Господа Головлёвы (Салтыков-Щедрин)/По-родственному/6

У этой страницы нет проверенных версий, вероятно, её качество не оценивалось на соответствие стандартам.
По-родственному (продолжение)


x x x

Покуда Порфирий Владимирыч растабарывает на антресолях, внизу бабушка Арина Петровна собрала вокруг себя молодежь (не без цели что-нибудь выведать) и беседует с нею.

— Ну, ты как? — обращается она к старшему внучку, Петеньке.

— Ничего, бабушка, вот на будущий год в офицеры выйду.

— Выйдешь ли? который уж ты год обещаешь! Экзамены, что ли, у вас трудные — бог тебя знает!

— Он, бабушка, на последних экзаменах из «Начатков» срезался. Батюшка спрашивает: что есть бог? он: бог есть дух… и есть дух… и святому духу…

— Ах, бедный ты, бедный! как же это ты так? Вот они, сироты — и то, чай, знают!

— Еще бы! бог есть дух, невидимый… — спешит блеснуть своими познаниями Аннинька.

— Его же никто же не виде нигде же, — перебивает Любинька.

— Всеведущий, всеблагий, всемогущий, вездесущий, — продолжает Аннинька.

— Камо пойду от духа твоего и от лица твоего камо бежу? аще взыду на небо — тамо еси, аще сниду во ад — тамо еси…

— Вот и ты бы так отвечал, — с эполетами теперь был бы. А ты, Володя, что с собой думаешь?
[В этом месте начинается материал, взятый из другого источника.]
-- ==== Sys2Proof/Machine/Vector.lean ====
section
/-! DEFINITION. The queued class V instructions: the checks at issue (02 R55, 04 R144, 08 R238, 10 R296, R298, R301, R315), the
capture of operands (01 R37, 05 R156), and one meaning for each. -/

namespace Sys2Proof.Machine

open Sys2Proof

/-- The vector context that a class V instruction needs is there: steps 4 of 02 R55, with the level of 04 R144 and the kinds
of 08 R238. -/
def Ctl.vecOk (c : Ctl) (op : VOp) : Bool :=
  decide (c.priv = .app) && (match op with | .fence .. => true | _ => decide (c.lg ≠ 0)) && c.kindOk op

/-- The checks at execution that a queued matrix instruction makes at issue (10 R296, R301, R315). -/
def State.matrixTrap (s : State) (op : VOp) (x : Word) : Option Trap :=
  let k := vtKind s.me.ctl.vt
  let t := s.me.tileSide
  if !opIsMatrix op then none
  else if !s.me.ctl.mt then some s.tileDisabled
  else match op with
    | .top .. =>
      if valueCount k s.me.ctl.vl.toNat < x.toNat * t * rankOf k then some s.badVec else none
    | .tldrow _ r | .tstrow _ r => if t ≤ r.toNat then some s.badVec else none
    | .tslv _ _ r _ => if t ≤ r.toNat then some s.badVec else none
    | .tvsl _ _ r _ => if t ≤ r.toNat then some s.badVec else none
    | _ => none

/-- The checks of CBLOAD at issue (09 R284). -/
def State.cbloadTrap (s : State) (x : Word) : Option Trap :=
  let own := s.rd (rCbown s.tid.cluster)
  if s.me.ctl.move || !bitOf own 5 || !decide (fld own 0 5 = s.me.ctl.tenant.toNat) then some s.badVec
  else if x.toNat % 64 ≠ 0 then some ⟨0x0A, x, 0⟩
  else none

/-- The check of BARV at issue (11 R342). -/
def State.barrierTrap (s : State) (k : Nat) : Option Trap :=
  if (s.barrier s.tid.cluster k).usable s.me.ctl.tenant then none else some s.badVec

/-- The checks at execution that an instruction makes before it enters the queue. -/
def State.issueTrap (s : State) (op : VOp) (x : Word) : Option Trap :=
  match op with
  | .cbload => s.cbloadTrap x
  | .barv k _ => s.barrierTrap k.toNat
  | _ => s.matrixTrap op x

/-- What an instruction captures as it enters the queue (01 R22, R23, R37, 10 R299). -/
def State.capture (s : State) (op : VOp) (x y : Word) : QEntry :=
  let c := s.me.ctl
  { id := s.fresh, op := op, raw := s.ir, x := x, y := y, first := c.es.toNat, next := c.es.toNat, started := c.es.toNat, vl := c.vl.toNat
    vt := c.vt, frm := c.frm, seed := c.seed, sbase := c.sbase, rns := c.rnscfg, trows := c.trows.toNat
    tcols := c.tcols.toNat, rchk := c.rchk, part := c.part, oldTables := [], handed := false, done := false, fault := none, recheck := [] }

/-- An instruction enters the vector queue: it takes ES as its first element, and ES becomes 0 (01 R23). -/
def Strand.enter (x : Strand) (q : QEntry) : Strand :=
  { x with queue := x.queue ++ [q], ctl := { x.ctl with es := 0 } }

/-- A BARV sets its context's marks as it issues (11 R342). -/
def State.markAtIssue (s : State) (op : VOp) : State :=
  match op with
  | .barv k _ => s.barrierMark s.tid k.toNat
  | _ => s

/-- A queued class V instruction of `len` bytes with its captured operands (05 R156). In a state that completes issued work
in its issue step the queue then runs (log 10). -/
def State.issueV (s : State) (len : Nat) (op : VOp) (x y : Word) : Result :=
  if !s.me.ctl.vecOk op then s.trap s.badVec
  else if !s.me.ctl.regsLegal op then s.trap s.illegal
  else
    match s.issueTrap op x with
    | some t => s.trap t
    | none =>
      if 8 ≤ s.me.queue.length then .next s
      else
        let s1 := (State.onMe { s.markAtIssue op with fresh := s.fresh + 1 } fun m => m.enter (s.capture op x y)).retire len none
        if s1.eager then .next s1.pumpFocus
        else .next (s1.push (.sequencerHandoff s1.tid))

/-- The second captured operand of a vector load or store with field `b` (08 R244, R245, R247). -/
def State.loadY (s : State) (f : VLoadOp) (b : Reg) : Word :=
  match f with | .vld | .vlds => s.reg b | _ => 0

/-- The second captured operand of a vector store. -/
def State.storeY (s : State) (f : VStoreOp) (b : Reg) : Word :=
  match f with | .vst | .vsts | .vstN => s.reg b | _ => 0

/-- A vector load. -/
def State.vload (s : State) (len : Nat) (f : VLoadOp) (d a b : Reg) (m : MReg) (sc : Scope) (o : Order) : Result :=
  s.issueV len (.load f d a b m sc o) (s.reg a) (s.loadY f b)

/-- A vector store. -/
def State.vstore (s : State) (len : Nat) (f : VStoreOp) (d a b : Reg) (m : MReg) (sc : Scope) (o : Order) : Result :=
  s.issueV len (.store f d a b m sc o) (s.reg a) (s.storeY f b)

/-- A vector atomic. -/
def State.vamo (s : State) (len : Nat) (op : VAmoOp) (d a b : Reg) (m : MReg) (sc : Scope) (o : Order) : Result :=
  s.issueV len (.amo op d a b m sc o) (s.reg a) 0

/-- Arithmetic, with the scalar operand of the VX forms. -/
def State.varith (s : State) (op : ArithOp) (f : OpForm) (d a b : Reg) (m : MReg) : Result :=
  s.issueV 4 (.arith op f d a b m) (match f with | .vx => s.reg b | _ => 0) 0

/-- A compare. -/
def State.vcmp (s : State) (p : Pred) (f : OpForm) (d : MReg) (a b : Reg) (m : MReg) : Result :=
  s.issueV 4 (.cmp p f d a b m) (match f with | .vx => s.reg b | _ => 0) 0


/-- VLD (08 R244). -/
def execVld (d : Reg) (a : Reg) (m : MReg) (s : State) : Result := s.vload 4 .vld d a 0 m .sy .rlx

/-- VLD_SCALED (08 R245). -/
def execVldScaled (d : Reg) (a : Reg) (b : Reg) (m : MReg) (s : State) : Result := s.vload 4 .vld d a b m .sy .rlx

/-- VLDS (08 R244). -/
def execVlds (d : Reg) (a : Reg) (b : Reg) (m : MReg) (s : State) : Result := s.vload 4 .vlds d a b m .sy .rlx

/-- VLDX (08 R244). -/
def execVldx (d : Reg) (a : Reg) (b : Reg) (m : MReg) (s : State) : Result := s.vload 4 .vldx d a b m .sy .rlx

/-- VLDX_O (04 R124). -/
def execVldxO (d : Reg) (a : Reg) (b : Reg) (m : MReg) (s : State) : Result := s.vload 4 .vldxO d a b m .sy .rlx

/-- VLDFF (08 R246). -/
def execVldff (d : Reg) (a : Reg) (m : MReg) (s : State) : Result := s.vload 4 .vldff d a 0 m .sy .rlx

/-- VST (08 R244). -/
def execVst (d : Reg) (a : Reg) (m : MReg) (s : State) : Result := s.vstore 4 .vst d a 0 m .sy .rlx

/-- VST_SCALED (08 R245). -/
def execVstScaled (d : Reg) (a : Reg) (b : Reg) (m : MReg) (s : State) : Result := s.vstore 4 .vst d a b m .sy .rlx

/-- VSTS (08 R244). -/
def execVsts (d : Reg) (a : Reg) (b : Reg) (m : MReg) (s : State) : Result := s.vstore 4 .vsts d a b m .sy .rlx

/-- VSTX (08 R244). -/
def execVstx (d : Reg) (a : Reg) (b : Reg) (m : MReg) (s : State) : Result := s.vstore 4 .vstx d a b m .sy .rlx

/-- VSTX_O (04 R124). -/
def execVstxO (d : Reg) (a : Reg) (b : Reg) (m : MReg) (s : State) : Result := s.vstore 4 .vstxO d a b m .sy .rlx

/-- VST_N (08 R247). -/
def execVstN (d : Reg) (a : Reg) (b : Reg) (m : MReg) (s : State) : Result := s.vstore 4 .vstN d a b m .sy .rlx

/-- VAMO_ADD (08 R248). -/
def execVamoAdd (d : Reg) (a : Reg) (b : Reg) (m : MReg) (s : State) : Result := s.vamo 4 .add d a b m .sy .rlx

/-- VAMO_AND (08 R248). -/
def execVamoAnd (d : Reg) (a : Reg) (b : Reg) (m : MReg) (s : State) : Result := s.vamo 4 .and d a b m .sy .rlx

/-- VAMO_OR (08 R248). -/
def execVamoOr (d : Reg) (a : Reg) (b : Reg) (m : MReg) (s : State) : Result := s.vamo 4 .or d a b m .sy .rlx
Володя багровеет и молчит.

— Тоже, видно: «и святому духу»! Ах, детки, детки! На вид какие вы шустрые, а никак науку преодолеть не можете. И добро бы отец у вас баловник был… что, как он теперь с вами?

— Все то же, бабушка.

— Колотит? А я ведь слыхала, что он перестал драться-то?

— Меньше, а все-таки… А главное, надоедает уж очень.

— Этого я что-то уж и не понимаю. Как это отец надоедать может?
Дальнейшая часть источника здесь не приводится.